Writing past the end or before the beginning of a dynamically-allocated buffer can corrupt more than internal record-keeping information. The memory before and after a dynamically-allocated buffer can potentially be used for other dynamically-allocated objects. These objects can be unrelated to the code corrupting them, making it even more difficult to find the source of the corruption.
Other possible errors that can be fatal are freeing a block that was already freed and calling free with a pointer that was not obtained from one of the three alloc functions. If a process calls malloc, but forgets to call free, its memory usage continually increases; this is called leakage. By not calling free to return unused space, the size of a process's address space slowly increases until no free space is left. During this time, performance can degrade from excess paging overhead.
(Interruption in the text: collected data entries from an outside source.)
-- ==== Sys2Proof/Laws/Regions.lean ====
section
/-!
SUPPORT. Laws of region pairs: what an update of a region changes, registers and PC of the running set, counters, and what an
instruction that runs does (`runRule_ok`, `runRule_jump`).
-/

namespace Sys2Proof.Machine

/-! ## Regions -/

theorem reg_modReg_self (x : DieSt) {r : Nat} (hr : r < 16) (f : RegionSt → RegionSt) : reg (modReg x r f) r = f (reg x r) := by
  simp [reg, modReg, setReg, hr]

theorem reg_modReg_other (x : DieSt) {r q : Nat} (h : q ≠ r) (f : RegionSt → RegionSt) : reg (modReg x r f) q = reg x q := by
  have h' : r ≠ q := fun e => h e.symm
  simp [reg, modReg, setReg, h']

theorem SameButRegion.refl (r : Nat) (x : DieSt) : SameButRegion r x x := ⟨rfl, fun _ _ => rfl⟩

theorem SameButRegion.trans {r : Nat} {x y z : DieSt} (h : SameButRegion r x y) (k : SameButRegion r y z) : SameButRegion r x z := by
  refine ⟨?_, fun q hq => (k.2 q hq).trans (h.2 q hq)⟩
  rw [k.1, h.1]

theorem sameButRegion_modReg (r : Nat) (x : DieSt) (f : RegionSt → RegionSt) : SameButRegion r x (modReg x r f) :=
  ⟨rfl, fun _ hq => reg_modReg_other x hq f⟩

theorem sameButRegion_foldl {α : Type} (r : Nat) (f : DieSt → α → DieSt) (h : ∀ y a, SameButRegion r y (f y a)) :
    ∀ (l : List α) (x : DieSt), SameButRegion r x (l.foldl f x)
  | [], x => SameButRegion.refl r x
  | a :: l, x => (h x a).trans (sameButRegion_foldl r f h l (f x a))

/-! ## Performance counters -/

/-- What counting changes in a region: counters, and the sources of those that wrap. -/
def CountsOnly (a b : RegionSt) : Prop :=
  b = { a with pmc := b.pmc, posted := b.posted } ∧ ∀ src, src < 200 ∨ 208 ≤ src → bitOf b.posted src = bitOf a.posted src

theorem CountsOnly.refl (a : RegionSt) : CountsOnly a a := ⟨rfl, fun _ _ => rfl⟩

theorem CountsOnly.trans {a b c : RegionSt} (h : CountsOnly a b) (k : CountsOnly b c) : CountsOnly a c := by
  refine ⟨?_, fun q hq => (k.2 q hq).trans (h.2 q hq)⟩
  rw [k.1, h.1]

theorem bitOf_setBitOf_other {w : Nat} (x : BitVec w) {n k : Nat} (b : Bool) (h : k ≠ n) : bitOf (setBitOf x n b) k = bitOf x k := by
  unfold bitOf setBitOf
  have hk : k < n ∨ ¬ k - n = 0 := by omega
  cases b
  · by_cases hw : k < w
    · simp [hw, hk]
    · simp [BitVec.getLsbD_of_ge _ _ (Nat.le_of_not_lt hw)]
  · simp only [if_true, BitVec.getLsbD_or, BitVec.getLsbD_shiftLeft, BitVec.getLsbD_one]
    rcases hk with hk | hk <;> simp [hk]

/-- Counting an event changes nothing but the region's counters. -/
theorem pmcCount_only {r : Nat} (hr : r < 16) (code : Nat) (x : DieSt) :
    SameButRegion r x (pmcCount r code x) ∧ CountsOnly (reg x r) (reg (pmcCount r code x) r) := by
  unfold pmcCount
  split
  · exact ⟨SameButRegion.refl r x, CountsOnly.refl _⟩
  · have key : ∀ (l : List Nat), (∀ n ∈ l, n < 8) → ∀ (y : DieSt),
        SameButRegion r y (l.foldl (fun y n =>
          let p := (reg y r).pmc
          if pmcSel p n ≠ code then y
          else if getA 0 p.cnt n = 0xFFFFFFFF then
            postEvent r (0xC8 + n) (modReg y r (fun g => { g with pmc := pmcWrap n p }))
          else modReg y r (fun g => { g with pmc := { p with cnt := putA 0 n (getA 0 p.cnt n + 1) p.cnt } })) y) ∧
        CountsOnly (reg y r) (reg (l.foldl (fun y n =>
          let p := (reg y r).pmc
          if pmcSel p n ≠ code then y
          else if getA 0 p.cnt n = 0xFFFFFFFF then
            postEvent r (0xC8 + n) (modReg y r (fun g => { g with pmc := pmcWrap n p }))
          else modReg y r (fun g => { g with pmc := { p with cnt := putA 0 n (getA 0 p.cnt n + 1) p.cnt } })) y) r) := by
      intro l
      induction l with
      | nil => exact fun _ y => ⟨SameButRegion.refl r y, CountsOnly.refl _⟩
      | cons n l ih =>
        intro hl y
        have hn : n < 8 := hl n (by simp)
        have hl' : ∀ m ∈ l, m < 8 := fun m hm => hl m (by simp [hm])
        rw [List.foldl_cons]
        refine ⟨SameButRegion.trans ?_ (ih hl' _).1, CountsOnly.trans ?_ (ih hl' _).2⟩
        · dsimp only
          split
          · exact SameButRegion.refl r y
          · split
            · exact (sameButRegion_modReg r y _).trans (sameButRegion_modReg r _ _)
            · exact sameButRegion_modReg r y _
        · dsimp only
          split
          · exact CountsOnly.refl _
          · split
            · refine ⟨by simp [postEvent, reg_modReg_self _ hr], fun src hs => ?_⟩
              have : src ≠ 0xC8 + n := by omega
              simp [postEvent, reg_modReg_self _ hr, bitOf_setBitOf_other _ _ this]
            · exact ⟨by simp [reg_modReg_self _ hr], fun src _ => by simp [reg_modReg_self _ hr]⟩
    exact key (numsFrom 0 8) (by decide) x
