/-! ## Reads of a cell (05 R189, Table 5.12) -/

theorem crdValue_timer (id : Nat) {c : CellRec} (hc : CheckedCell c) {p : Nat} (hp : p < 4) :
    crdValue id (0x0E + p) c = if (timerOf c p).tstate = 3
      then some (timerWord { timerOf c p with tstate := tRUNNING }, addFault fTIMER c) else some (timerWord (timerOf c p), c) := by
  unfold crdValue
  rw [verifyCell_checked hc]
  obtain rfl | rfl | rfl | rfl : p = 0 ∨ p = 1 ∨ p = 2 ∨ p = 3 := by omega
  all_goals rfl

theorem crdValue_mark (id : Nat) {c : CellRec} (hc : CheckedCell c) {p : Nat} (hp : p < 4) :
    crdValue id (0x0A + p) c = some ((markOf c p).setWidth 32, c) := by
  unfold crdValue
  rw [verifyCell_checked hc]
  obtain rfl | rfl | rfl | rfl : p = 0 ∨ p = 1 ∨ p = 2 ∨ p = 3 := by omega
  all_goals rfl

theorem crdValue_port (id : Nat) {c : CellRec} (hc : CheckedCell c) {p : Nat} (hp : p < 4) :
    crdValue id (0x12 + p) c = some ((portOf c p).setWidth 32, c) := by
  unfold crdValue
  rw [verifyCell_checked hc]
  obtain rfl | rfl | rfl | rfl : p = 0 ∨ p = 1 ∨ p = 2 ∨ p = 3 := by omega
  all_goals rfl

/-- The charge of a CRD, by the region of the cell that is named (05 Table 5.10). -/
def readCharge (id r : Nat) : Nat := if regionOf id = r then 14 else 48

/-- CRD of a selector that Table 5.12 lists; in PROPAGATE the cell stands. -/
theorem crd_executes {s : State} {d : Die} {r id : Nat} {rd ra : BitVec 4} {f : BitVec 5} {c e : CellRec} {v : Word}
    (h : ReadsCell s d r ra id c) (hft : FallsThrough s d r (readCharge id r)) (hv : crdValue id f.toNat c = some (v, e)) :
    Executes (.crd d r rd ra f) s (fun t =>
      gReg t d r rd = (if rd = 0 then 0 else v) ∧ OtherRegisters rd.toNat r (dieOf s d) (dieOf t d) ∧
      Advances r (readCharge id r) (dieOf s d) (dieOf t d) ∧ RegistersOnly (reg (dieOf s d) r) (reg (dieOf t d) r) ∧
      CellStep d r s t ∧ OtherCells id d s t ∧
      getCell (dieOf t d) id = if inPropagate (dieOf s d) then getCell (dieOf s d) id else e) := by
  intro hF
  have hr := insGoes_lt hft.1
  obtain ⟨hreg, hid, hchecked, hsrc⟩ := h
  have hname := names_ofNat hid
  have hcharge : crdCharge (dieOf s d) r ra.toNat = readCharge id r := by
    unfold crdCharge readCharge
    rw [show rget (dieOf s d) r ra.toNat = BitVec.ofNat 32 id from hreg, hname.low]
  refine ⟨_, congrArg Host.Outcome.next (atPc_of_fetched hF rfl _), ?_⟩
  rw [hcharge]
  have haGet : rget (addCharge r (readCharge id r) (dieOf s d)) r ra.toNat = BitVec.ofNat 32 id :=
    ((addCharge_reads hr _ _).1 _).trans hreg
  have hshadow : (addCharge r (readCharge id r) (dieOf s d)).shadow = (dieOf s d).shadow := by
    rw [addCharge_regions r _ (dieOf s d)]
  obtain ⟨u, hins, hu⟩ : ∃ u, insCrd r rd.toNat ra.toNat f.toNat (addCharge r (readCharge id r) (dieOf s d)) = .ok (rset r rd.toNat v u) ∧
      CellPut id (if inPropagate (dieOf s d) then getCell (dieOf s d) id else e) (addCharge r (readCharge id r) (dieOf s d)) u := by
    unfold insCrd
    dsimp only
    rw [haGet, hname.low, hname.isNone, inPropagate_addCharge, hshadow, getCell_addCharge]
    cases hp : inPropagate (dieOf s d) with
    | true =>
      rw [hp, if_pos rfl] at hsrc
      obtain ⟨hregion, rfl⟩ := hsrc
      refine ⟨addCharge r (readCharge id r) (dieOf s d), ?_, .self (getCell_addCharge r _ _ id)⟩
      simp [hregion, hv]
    | false =>
      rw [hp, if_neg Bool.false_ne_true] at hsrc
      subst hsrc
      refine ⟨setCell (addCharge r (readCharge id r) (dieOf s d)) id e, ?_, cellPut_setCell id e _⟩
      simp [hv]
  obtain ⟨hget, hadv, hregs, hstep, hothers, hcell⟩ := runRule_cell_rset (f := fun _ y => insCrd r rd.toNat ra.toNat f.toNat y) knCELL hft hins hu
  obtain ⟨hrd, hrest⟩ := registers_of_rset hget
  exact ⟨hrd, hrest, hadv, hregs, hstep, hothers, hcell⟩
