-- ==== Sys2Proof/Syntax.lean ====
section
/-! DEFINITION. The instructions of Lemnar-1 and the steps of the HN-920: ONE constructor for each row of
spec/opcode_table.json. The fields of an instruction word keep the letters of the table and are the bits of
the word (R38 to R41); the arguments of a step of the device, its firmware or its host say which team, core,
request or record it concerns (the agenda of Machine/State.lean names them). -/

namespace Sys2Proof

/-- Where a store performed at home comes from (R205, R210): a request held in a core's miss tracker, or one
128-byte line written by a copy engine. -/
inductive StoreSource where
  | tracker (core req : Nat)
  | copyLine (copy line : Nat)
  deriving DecidableEq, Repr, Inhabited

/-- Where an atomic performed at home comes from (R204): one line's part of a long-latency word, or a request
of RED or an ATX store in a core's miss tracker. -/
inductive AtomicSource where
  | word (team word part : Nat)
  | tracker (core req : Nat)
  deriving DecidableEq, Repr, Inhabited

/-- A barrier of a launch (R247). -/
inductive BarRef where
  | wg (grid wg num : Nat)
  | cl (grid cluster num : Nat)
  | grid (grid num : Nat)
  deriving DecidableEq, Repr, Inhabited

/-- How a collective ends at this member (R417, R418): the contributions received from every other rank, in
ascending rank and as f32 or raw element bits, or the reason it failed. -/
inductive CollOutcome where
  | received (blocks : List (List (BitVec 32)))
  | peerHalted
  | link
  | mismatch
  | peerFailed
  deriving DecidableEq, Repr, Inhabited

/-- A bind record (R265). -/
structure BindRec where
  lnum : Nat
  ctx : Nat
  teams : Nat
  succ : Bool
  restore : Bool
  hold : Bool
  wg : Nat
  ways : Nat
  slots : List Nat
  deriving DecidableEq, Repr, Inhabited

/-- One firmware image as the boot ROM finds it (R422): whether its signatures verify and its security version
is high enough, and its SHA-384 digest. -/
structure BootImage where
  accepted : Bool
  version : Nat
  digest : BitVec 384
  deriving DecidableEq, Repr, Inhabited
Because memory allocation errors are difficult to track down, some systems provide versions of these functions that do additional error checking every time one of the three alloc functions or free is called. These versions of the functions are often specified by including a special library for the link editor. There are also publicly available sources that you can compile with special flags to enable additional runtime checking.
Alternate Memory Allocators
Many replacements for malloc and free are available. Some systems already include libraries providing alternate memory allocator implementations. Other systems provide only the standard allocator, leaving it up to software developers to download alternatives, if desired. We discuss some of the alternatives here.
SVR4-based systems, such as Solaris, include the libmalloc library, which provides a set of interfaces matching the ISO C memory allocation functions. The libmalloc library includes mallopt, a function that allows a process to set certain variables that control the operation of the storage allocator. A function called mallinfo is also available to provide statistics on the memory allocator.
Vo  describes a memory allocator that allows processes to allocate memory using different techniques for different regions of memory. In addition to the functions specific to vmalloc, the library also provides emulations of the ISO C memory allocation functions.
Historically, the standard malloc algorithm used either a best-fit or a first-fit memory allocation strategy. Quick-fit is faster than either, but tends to use more memory. Weinstock and Wulf  describe the algorithm, which is based on splitting up memory into buffers of various sizes and maintaining unused buffers on different free lists, depending on the size of the buffers. Free implementations of malloc and free based on quick-fit are readily available from several FTP sites.
One additional function is also worth mentioning. The function alloca has the same calling sequence as malloc; however, instead of allocating memory from the heap, the memory is allocated from the stack frame of the current function. The advantage is that we don't have to free the space; it goes away automatically when the function returns. The alloca function increases the size of the stack frame. The disadvantage is that some systems can't support alloca, if it's impossible to increase the size of the stack frame after the function has been called. Nevertheless, many software packages use it, and implementations exist for a wide variety of systems.